Re: [RFC] dt-bindings: mailbox: add doorbell support to ARM MHU

Viresh Kumar <viresh.kumar@xxxxxxxxxx> · Wed, 10 Jun 2020 15:03:34 +0530

On 05-06-20, 10:42, Jassi Brar wrote:
> Since origin upto scmi_xfer, there can be many forms of sleep like
> schedule/mutexlock etc.... think of some userspace triggering sensor
> or dvfs operation. Linux does not provide real-time guarantees. Even
> if remote (scmi) firmware guarantee RT response, it makes sense to
> timeout a response only after the _request is on the bus_  and not
> when you submit a request to the api (unless you serialise it).
> IOW, start the timeout from  mbox_client.tx_prepare()  when the
> message actually gets on the bus.

There are multiple purposes of the timeout IMO:

- Returning early if the other side is dead/hung, in such a case the
  timeout can be put when the request is put on the bus as we don't
  care of the time it takes to complete the request until the time the
  request can be fulfilled. This can be a example of i2c/spi memory
  read.

- Ensuring maximum time in which the request needs to be serviced.
  There may be hard requirements, like in case for DVFS from
  scheduler's hot path (which is essential for better working of the
  overall system). And for such a case the timeout is placed at the
  right place IMO, i.e. right after a request is submitted to mailbox.
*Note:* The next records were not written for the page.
-- ==== Sys2Proof/Tests/Slice0.lean ====
section
/-! SUPPORT. The model's own tests: terms that are not well formed, and for each statement a concrete state and
operands that meet its hypotheses, with what one command then gives. Expected values come from the rule that
each section names, or are computed by hand from it. -/

namespace Sys2Proof.Tests

open Machine

-- one theorem at a time, so that the check keeps within its memory
set_option Elab.async false

/-- The command answers a next state that passes a check. -/
def holds (r : Result) (p : State → Bool) : Bool :=
  match r with
  | .next t => p t
  | _ => false

/-- A module in service: supplies up, die released, PCIe link up with Bus Master Enable of PF0. -/
def live : State :=
  { power := { state := .service, standby := true, mgmtReady := true, strapsSampled := true, seated := true
               vinMv := 64000, converting := true, precharged := true, railsUp := 0xFFF, pwrOk := true
               released := true, boot := .done, enginesStarted := 4 }
    host := { link := .up, speed := 6, width := 16, busMaster := [0] } }

/-- A module held with its rails up. -/
def held : State := { live with power := { live.power with state := .held, released := false, releaseDue := true } }

/-- The checks of an access to a word object. -/
def acceptsB (r : Requester) (o : Obj) (v : Nat) (s : State) : Bool :=
  s.reaches r && match dictRow (o.key / 256) (o.key % 256) with
    | some row => !row.ty.isTable && !row.ty.long
        && decide ((s.countBar r).precheck r (o.key / 256) (o.key % 256) true = (0, some row))
        && decide ((s.countBar r).writeCode r row (256 * (o.key / 256) + o.key % 256) v = 0)
    | none => false

theorem accepts_of_check {r : Requester} {o : Obj} {v : Nat} {s : State} (h : acceptsB r o v s = true) :
    Accepts r o v s := by
  unfold acceptsB at h
  split at h
  · rename_i row e
    simp only [Bool.and_eq_true, Bool.not_eq_true', decide_eq_true_eq] at h
    exact ⟨h.1, row, e, h.2.1.1.1, h.2.1.1.2, h.2.1.2, h.2.2⟩
  · simp at h

/-- The checks of an access to an object's whole value. -/
def wholeB (r : Requester) (o : Obj) (v : Nat) (s : State) : Bool :=
  s.reaches r && match dictRow (o.key / 256) (o.key % 256) with
    | some row => !row.ty.isTable
        && decide ((s.countBar r).precheck r (o.key / 256) (o.key % 256) true = (0, some row))
        && decide ((s.countBar r).writeCode r row (256 * (o.key / 256) + o.key % 256) v = 0)
    | none => false

theorem acceptsWhole_of_check {r : Requester} {o : Obj} {v : Nat} {s : State} (h : wholeB r o v s = true) :
    AcceptsWhole r o v s := by
  unfold wholeB at h
  split at h
  · rename_i row e
    simp only [Bool.and_eq_true, Bool.not_eq_true', decide_eq_true_eq] at h
    exact ⟨h.1, row, e, h.2.1.1, h.2.1.2, h.2.2⟩
  · simp at h

/-! ### Terms that are not well formed, one for each check of WellFormed.lean -/

theorem test_strap_samples_short : (Instr.strapSampling [0, 0, 0, 0, 0, 0, 0]).wellFormed = false := by decide

theorem test_ptp_domain_too_large (m : PtpMsg) : (Instr.ptpMessage 0 { m with domain := 256 } 0).wellFormed = false := by
  simp [Instr.wellFormed, PtpMsg.wellFormed]

theorem test_ptp_sequence_too_large (m : PtpMsg) :
    (Instr.ptpMessage 0 { m with seqId := 65536 } 0).wellFormed = false := by
  simp [Instr.wellFormed, PtpMsg.wellFormed]

theorem test_ptp_steps_too_large (m : PtpMsg) :
    (Instr.ptpMessage 0 { m with stepsRemoved := 65536 } 0).wellFormed = false := by
  simp [Instr.wellFormed, PtpMsg.wellFormed]

theorem test_pack_without_lasers (x : PackIdentity) :
    (Instr.packInsert 0 { x with refs := [] }).wellFormed = false := by
  simp [Instr.wellFormed, PackIdentity.wellFormed]

theorem test_link_frame_too_long (u : LinkUnit) (f : RawFrame) (bs : List Byte) (h : bs.length = 16385) :
    (Instr.linkUnitReceive 0 { u with frame := some { f with payload := bs } }).wellFormed = false := by
  simp [Instr.wellFormed, LinkUnit.wellFormed, RawFrame.wellFormed, h]

theorem test_custody_message_too_long (m : CustodyMsg) (bs : List Byte) (h : bs.length = 16385) :
    let x : CustodyMsg := { m with body := bs }
    (Instr.custodyHello x).wellFormed = false ∧ (Instr.custodyClose x).wellFormed = false
      ∧ (Instr.custodyDigest x).wellFormed = false ∧ (Instr.custodyCompared x).wellFormed = false
      ∧ (Instr.resyncData x).wellFormed = false ∧ (Instr.resyncAck x).wellFormed = false := by
  simp [Instr.wellFormed, CustodyMsg.wellFormed, h]

theorem test_sweep_without_lines (x : Sweep) : (Instr.wardenDecision { x with lines := [] }).wellFormed = false := by
  simp [Instr.wellFormed, Sweep.wellFormed]

theorem test_sweep_without_engines (x : Sweep) : (Instr.wardenDecision { x with ue := [] }).wellFormed = false := by
  simp [Instr.wellFormed, Sweep.wellFormed]

theorem test_sweep_without_arrays (x : Sweep) : (Instr.wardenDecision { x with array := [] }).wellFormed = false := by
  simp [Instr.wellFormed, Sweep.wellFormed]

theorem test_sweep_without_temperatures (x : Sweep) :
    (Instr.wardenDecision { x with temps := [] }).wellFormed = false := by
  simp [Instr.wellFormed, Sweep.wellFormed]

theorem test_message_too_long_for_management (a : Nat) (bs : List Byte) (h : bs.length = 1401) :
    (Instr.dictionaryMessage (.mgmt a) bs).wellFormed = false := by simp [Instr.wellFormed, h]

theorem test_message_too_long_for_fabric (e : BitVec 20) (bs : List Byte) (h : bs.length = 4097) :
    (Instr.dictionaryMessage (.vc6 e) bs).wellFormed = false := by simp [Instr.wellFormed, h]

theorem test_i3c_write_too_short : (Instr.i3cPrivateWrite [0, 0]).wellFormed = false := by decide

theorem test_i3c_write_too_long (bs : List Byte) (h : bs.length = 2052) :
    (Instr.i3cPrivateWrite bs).wellFormed = false := by simp [Instr.wellFormed, h]

theorem test_descriptor_bubbles_too_large (t : Stall) (i : Fin 32) (e : Upset) :
    (Instr.descriptorComplete t i (2 ^ 64) e).wellFormed = false := by
  simp [Instr.wellFormed]

/-! ### The machine as a whole -/

theorem test_step_takes_the_front : step { live with pending := [.pulseWidthEnd 1, .fenceStall 0] } =
    exec (.pulseWidthEnd 1) { live with pending := [.fenceStall 0] } := rfl

theorem test_idle_tick_advances_time : holds (step live) (fun t => t.time.tb1 != 0) = true := by decide +kernel

theorem test_queue_is_kept : holds (exec (.pulseWidthEnd 1) { live with pending := [.fenceStall 0] })
    (fun t => t.pending == [.fenceStall 0]) = true := by decide +kernel

theorem live_inv : Inv live where
  mem := ⟨by decide, by decide⟩
  dict := ⟨by decide, by decide⟩
  power := ⟨by decide, by decide, by decide, by decide, by decide, by decide, by decide, by decide⟩

theorem test_invariant_and_a_step : Inv live ∧ ∃ t, step live = .next t := ⟨live_inv, _, rfl⟩

theorem test_memory_reads_back : MemOk live.mem ∧ (live.write 62 [1, 0, 3]).read 61 5 = [0, 1, 0, 3, 0]
    ∧ (live.write 62 [1, 0, 3]).mem.cells.length = 2 :=
  ⟨live_inv.mem, by decide +kernel, by decide +kernel⟩

theorem test_families : isUpdateInstr (.ueEnd 0 0 ⟨0, 0, 0, 0, 0, false, false, 0, .none⟩ 0) = true
    ∧ isForwarding (.bankSwitch) = true ∧ isOptical (.lossOfLight 0) = true := by decide

/-! ### Supplies and start-up (03) -/

/-- Standby power alone. -/
def dark : State := { power := { standby := true, strapsSampled := true, mgmtReady := true } }

theorem witness_standby_power_up : State.reset.power.standby = false
    ∧ holds (exec .standbyPowerUp State.reset) (fun t => t.power.standby) = true := by decide +kernel

/-- 03 R85: PLANE 3, POS 0x5A, bell strap 5 (10 µs), budget 7 (2000 W), SECMODE 1, MGMT 2, BOOT 1. -/
theorem test_straps_decode : holds (exec (.strapSampling (List.replicate 8 0x67D5A3))
      { power := { standby := true } }) (fun t => t.power.strapsSampled && t.obj Obj.plane == 3
        && t.obj Obj.pos == 0x5A && t.obj Obj.bellPeriod == 10000 && t.obj Obj.budgetW == 2000
        && t.obj Obj.securityMode == 1 && t.obj Obj.mgmtMode == 2 && t.obj Obj.bootSource == 1) = true := by
  decide +kernel

/-- 03 R84: samples that disagree. -/
theorem test_straps_disagree : holds (exec (.strapSampling [0, 0, 0, 0, 0, 0, 0, 1]) { power := { standby := true } })
    (fun t => t.power.strapUnstable) = true := by decide +kernel

theorem witness_management_ready : let s : State := { dark with power := { dark.power with mgmtReady := false } }
    s.power.standby = true ∧ s.power.strapsSampled = true ∧ s.power.mgmtReady = false
    ∧ holds (exec .managementDomainReady s) (fun t => t.power.mgmtReady && t.power.state == .standby) = true := by
  decide +kernel

/-- 03 R590: the window is 52 V to below 74 V. -/
theorem test_start_window :
    holds (exec (.startConditionsMet 52000 true) dark) (fun t => t.power.converting) = true
    ∧ holds (exec (.startConditionsMet 73999 true) dark) (fun t => t.power.state == .powering) = true
    ∧ holds (exec (.startConditionsMet 51999 true) dark) (fun t => t.power.converting) = false
    ∧ holds (exec (.startConditionsMet 74000 true) dark) (fun t => t.power.converting) = false := by decide +kernel

theorem witness_precharge :
    let s : State := { dark with power := { dark.power with state := .powering, converting := true } }
    holds (exec .prechargeComplete s) (fun t => t.power.precharged) = true := by decide +kernel

theorem witness_rails_up :
    let s : State :=
      { dark with power := { dark.power with state := .powering, converting := true, precharged := true } }
    s.power.railsShorted = 0
    ∧ holds (exec .railsUp s) (fun t => t.power.pwrOk && t.power.state == .held && t.power.releaseDue) = true := by
  decide +kernel

theorem witness_standby_loss : live.power.standby = true
    ∧ holds (exec .standbyLoss live) (fun t => !t.power.standby && t.power.capsule.length == 1) = true := by
  decide +kernel

/-- 03 R78: below 48 V, above 75 V. -/
theorem test_supply_limits :
    holds (exec (.undervoltage 47999) live) (fun t => t.power.stopped && t.obj Obj.uvEvents == 1) = true
    ∧ holds (exec (.overvoltage 75001) live) (fun t => t.power.stopped && t.obj Obj.ovEvents == 1) = true := by
  decide +kernel

theorem witness_blade_seat : live.power.converting = true
    ∧ holds (exec .bladeSeatBreak live) (fun t => !t.power.seated && t.power.capsule.length == 1) = true := by
  decide +kernel

theorem witness_rail_fault : live.power.precharged = true
    ∧ holds (exec (.railFault 11 5) live) (fun t => t.power.state == .latchedFault && t.power.latchCause == 1
      && t.power.railsLatched == 0x800) = true := by decide +kernel

theorem witness_thermal_trip : live.power.pwrOk = true
    ∧ holds (exec (.thermalTrip 63 115001 5) live) (fun t => t.power.latchCause == 2) = true := by decide +kernel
And some more points I wanted to share..

- I am not sure I understood the *serializing* part you guys were
  talking about. I believe mailbox framework is already serializing
  the requests it is receiving on a single channel with a spin lock,
  right ? Why does the client need to serialize them as well? Is that
  for avoiding timeouts ?

- For me, and Sudeep as well IIUC, the bigger problem isn't that
  timeouts are happening and requests are failing (and so changing the
  timeout to a bigger value isn't going to fix anything), but the
  problem is that it is taking too long (because of the queue of
  requests on a channel) for a request to finish after being
  submitted. Scheduler doesn't care of the underneath logistics for
  example, all it cares for is the time it takes to change the
  frequency of a CPU. If you can do it fast enough in a guaranteed
  manner, then you can use fast switching, otherwise not.
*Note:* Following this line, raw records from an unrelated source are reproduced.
-- ==== Sys2Proof/Machine/State.lean ====
section
/-! DEFINITION. The state of one QX3 module as plain data: every register, buffer, counter, pin and
mode that the spec gives it, and the queue of commands that wait. It is held in components, one for
each part of the module, so that a meaning says which components it may change. -/

namespace Sys2Proof.Machine

/-- No command ends in a fault of the model: every fault the spec describes (a status, a record, a
reset) is an effect on the state. The type is empty, so no one raises it: safe. -/
inductive Fault where
deriving DecidableEq, Repr

/-- Why a command has no meaning. -/
inductive Refusal where
  /-- The command is not modelled yet; only Dispatch.lean raises it. Safe: the machine stops. -/
  | notModelled (mnemonic : String)
deriving DecidableEq, Repr

/-- What the module sends outward: interrupts, notices, replies, read data and flits. -/
inductive Output where
  /-- An MSI-X message on the link of function `f` (R257). -/
  | msix (f : Bool) (vector : Nat)
  /-- FAULT_NOTICE to the tray controller: context, island, status, level (Table 14-11, R306). -/
  | faultNotice (ctx : Option Nat) (island status level : Nat)
  /-- READY_NOTICE with the cause of the READY log record (Table 14-11). -/
  | readyNotice (set : Bool) (cause : Nat)
  /-- A sideband reply: protocol (0 MCTP, 1 PLDM, 2 SPDM, 3 vendor), code, completion code, data. -/
  | reply (proto code completion : Nat) (data : List W64)
  /-- A request that the module itself sends over PLDM, by the position of its name in Table 14-10's rows. -/
  | pldm (code : Nat) (data : List W64)
  /-- Data returned to a host read of BAR0 (R235). -/
  | hostData (f : Bool) (value : W64)
  /-- A line returned to a host CXL.mem read, marked poisoned or not (R99, R233). -/
  | hdmData (addr : W64) (bytes : List Byte) (poison : Bool)
  /-- A flit leaving a port: header, payload, CRC (Table 10-3), and its packet's poison marks. -/
  | flit (port : Nat) (header : BitVec 96) (payload : List Byte) (crc : W32) (poison : List Nat)
  /-- A discovery record sent to the peer of a port (R190). -/
  | discovery (port : Nat) (rec : DiscRecord)
  /-- An answer at the edge of a reset domain: data marked poison, error completion, snoop invalid (Table 15-7). -/
  | edge (answer : Nat)
deriving DecidableEq, Repr

/-! ### Power, pins, clocks and temperature (chapters 14 and 17) -/

/-- Supplies, pins, power phases, the power loop and the thermal loop. -/
structure Pw where
  /-- VIN and AUX_3V3 in millivolts (Table 17-2). -/
  vin : Int := 0
  aux : Nat := 0
  /-- MOD_RESET_N level; its pull-down holds the reset asserted (R354). -/
  modReset : Bool := true
  /-- Rails up (R355). -/
  powered : Bool := false
  /-- Rails beyond those that feed the hubs are up: from POWER on, but not in RECOVERY (R265). -/
  rails : Bool := false
  pwrGood : Bool := false
  /-- A power-down is running, and a release of MOD_RESET_N arrived during it (R356). -/
  goingDown : Bool := false
  releaseHeld : Bool := false
  /-- Held down after a VIN fault until MOD_RESET_N is asserted and released (R357). -/
  heldDown : Bool := false
  /-- The Bellows feed the always-on islands from VIN (R358). -/
  auxFromVin : Bool := false
  /-- Causes of THERM_ALERT_N besides the windchests (R361). -/
  alertLeak : Bool := false
  alertInlet : Bool := false
  alertReverse : Bool := false
  /-- The Bellows hold the input current at 105 A (Table 17-7). -/
  currentHeld : Bool := false
  /-- Failed phases of each Bellows (40 active, 2 spare), and phases listed as failed, 42·bw + phase. -/
  failedCount : NMap Nat := []
  failedPhase : NMap Bool := []
  /-- PWR_CAP in W, input power in W, input voltage in 10 mV (Table 14-9). -/
  pwrCap : Nat := 4200
  powerNow : Nat := 0
  vinNow : Nat := 0
  /-- How far below 2,500 MHz each Bellows' half of the power loop holds its array and its core islands (R294). -/
  arrayDrop : NMap Nat := []
  coreDrop : NMap Nat := []
  /-- Rails clamped to their fused current limit (R294). -/
  clamped : NMap Bool := []
  /-- Stacks whose per-bank refresh rate is doubled, above a readout of 85 °C (R82). -/
  fastRefresh : NMap Bool := []
  /-- THERM_CFG (Table 14-9). -/
  thermCfg : W32 := 0x03B603B6
  /-- The thermal estimators have converged (R295). -/
  converged : Bool := false
  /-- Hottest sensor, HBM readout (0.1 °C), limit (MHz, kept as the distance below 2,500) and cause of each windchest. -/
  wcHot : NMap Nat := []
  wcHbm : NMap Nat := []
  wcDrop : NMap Nat := []
  wcCause : NMap Nat := []
  /-- Periods until the next THROTTLE record of a windchest may be written (Table 14-6). -/
  wcQuiet : NMap Nat := []
  /-- Mask of invalid sensors, sensors at TL_MAX, hardware trips, thermal periods since the last upward step. -/
  wcInvalid : NMap Nat := []
  wcAlert : NMap Bool := []
  wcTrip : NMap Bool := []
  wcTick : NMap Nat := []
  /-- Coolant inlet (0.1 °C), its validity, leak loop (0 dry, 1 wet, 2 open) (Table 17-8). -/
  inlet : Nat := 0
  inletValid : Bool := false
  inletOpen : Bool := false
  leak : Nat := 0
  /-- Dies that run from their fallback oscillator (R14): 0–31 CD, 32–47 WC, 48–59 PD, 60 HA, 61 HB, 62–63 BW. -/
  fallback : NMap Bool := []
  /-- Sideband buses the module no longer drives (Table 17-7). -/
  i3cDead : Bool := false
  smbDead : Bool := false
deriving DecidableEq, Repr

/-! ### Module flash and fuses (chapters 12, 13, 17) -/

/-- Equalisation seeds of a port, with the peer they belong to (R187). -/
structure Seed where
  stored : Bool := false
  peerId : W64 := 0
  peerPort : Nat := 0
deriving DecidableEq, Repr

/-- A retired line set of one tile: block entry, column entries with their soft marks (Tables 03-8, 03-9). -/
structure TileRep where
  blk : Option Nat := none
  blkSoft : Bool := false
  cols : List (Nat × Bool) := []
  field : Bool := false
  unrepairable : Bool := false
deriving DecidableEq, Repr

/-- Module flash and fuses: what a power cycle keeps (Table 15-4, R359). -/
structure Fl where
  /-- The device identity key, which never leaves the security engine, its public key (x, then y) and that key's
  SHA-256 as a little-endian field, whose low 64 bits are MODULE_ID (chapter 14). -/
  idKey : BitVec 256 := 1
  idPub : BitVec 512 := 0x4fe342e2fe1a7f9b8ee7eb4a7c0f9e162bce33576b315ececbb6406837bf51f56b17d1f2e12c4247f8bce6e563a440f277037d812deb33a0f4a13945d898c296
  idKeyHash : BitVec 256 := 0x970712fce5b339aeafde27b402bf49669d11642c558018102924fb715b5155a9
  /-- Key hashes that fuses hold in the firmware and the licence key slots (R263, R272). -/
  fwKeys : NMap (BitVec 256) := [(0, 0x9635cad1986ae544bdc8c1b16bcb0db63442987b9f94206fd2fca754f4aff4e2)]
  licKeys : NMap (BitVec 256) := [(0, 0x9fc6e7f0fe5903a492bae5a8683fc3e0a39ef874c430763c8bee7a015e53514d)]
  /-- Suffix (1 -L1, 2 -L2), grade ceiling (1 A, 2 S, 3 F), fused security version. -/
  suffix : Nat := 1
  ceiling : Nat := 1
  svn : Nat := 0
  /-- Revoke fuses of the firmware and licence key slots. -/
  fwRevoked : NMap Bool := []
  licRevoked : NMap Bool := []
  /-- Firmware banks A and B: header at 0–255, body from 256 (Table 13-2). -/
  bankA : NMap Byte := []
  bankB : NMap Byte := []
  /-- The stored licence, 256 bytes (Table 13-6). -/
  licHeld : Bool := false
  licence : NMap Byte := []
  manifestGen : W64 := 0
  fwPref : Bool := false
  l1Mode : Bool := false
  hdmSize : Nat := 0
  hdmBase : Nat := 0
  clamp : Bool := false
  pwrEvents : W64 := 0
  /-- DESIGN CHOICE: 0 as shipped; R237 ships them as counted in each module's tests. -/
  lifeHours : Nat := 0
  lifeTrips : Nat := 0
  /-- Sum and number of hourly junction temperatures since the first field power-on, and the last 720 (R366). -/
  tjSum : Nat := 0
  tjCount : Nat := 0
  tj30 : List Nat := []
  /-- Wear monitors: slowdown in ppm and baseline set (Table 17-8). -/
  wear : NMap Nat := []
  wearBase : NMap Bool := []
  seeds : NMap Seed := []
  hbmTrained : Bool := false
  /-- HBM rows recorded for a hard repair at the next cold power-on: stack, pseudo-channel, row (R83); the
  bank stands above bit 24 of the row. Rows repaired so before. -/
  rowsToRepair : List (Nat × Nat × Nat) := []
  rowsRepaired : List (Nat × Nat × Nat) := []
  /-- Core sites (island IDs) recorded as failed in the field (R267, R268). -/
  badSites : NMap Bool := []
  /-- Cold power-ons since manufacture (LDL_HDR.BOOTS). -/
  boots : Nat := 0
  /-- Array lines retired by fuses, per tile (R57, R61). -/
  fusedTiles : NMap TileRep := []
  /-- Edits of manufacture (false) or field (true) lines listed as blown: tile · 2048 + column, or tile · 2048 + 1040 + block. -/
  fieldLines : NMap Bool := []
  /-- Defects known at manufacture, by their place in the legacy defect list's order (FIELDSRC, R270). -/
  made : NMap Bool := []
deriving DecidableEq, Repr

/-! ### Bring-up, licence, topology (chapter 13) -/

/-- A manifest extract that passed its checks (Table 13-9). -/
structure Extract where
  systemId : W64
  generation : W64
  coord : BitVec 17
  axes : BitVec 16
  portMask : BitVec 16
  peers : List W64
  /-- Its 320 bytes. -/
  raw : List Byte := []
deriving DecidableEq, Repr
- The hardware can very well support the case today where this can be
  done in parallel and (almost) in a guaranteed time-frame. While the
  software wants to add a limit to that and so wants to serialize
  requests.

- As many people have already suggested it (like me, Sudeep, Rob,
  maybe Bjorn as well), it seems silly to not allow driving the h/w in
  the most efficient way possible (and allow fast cpu switching in
  this case).

> Interesting logs !  The time taken to complete _successful_ requests
> are arguably better in bad_trace ... there are many <10usec responses
> in bad_trace, while the fastest response in good_trace is  53usec.

Indeed this is interesting. It may be worth looking (separately) into
why don't we see those 3 us long requests anymore, or maybe they were
just not there in the logs.

> And the requests that 'fail/timeout' are purely the result of not
> serialising them or checkout for timeout at wrong place as explained
> above.

We can't allow for the requests to go on for ever in some cases, while
in other cases it may be absolutely fine.

-- 
viresh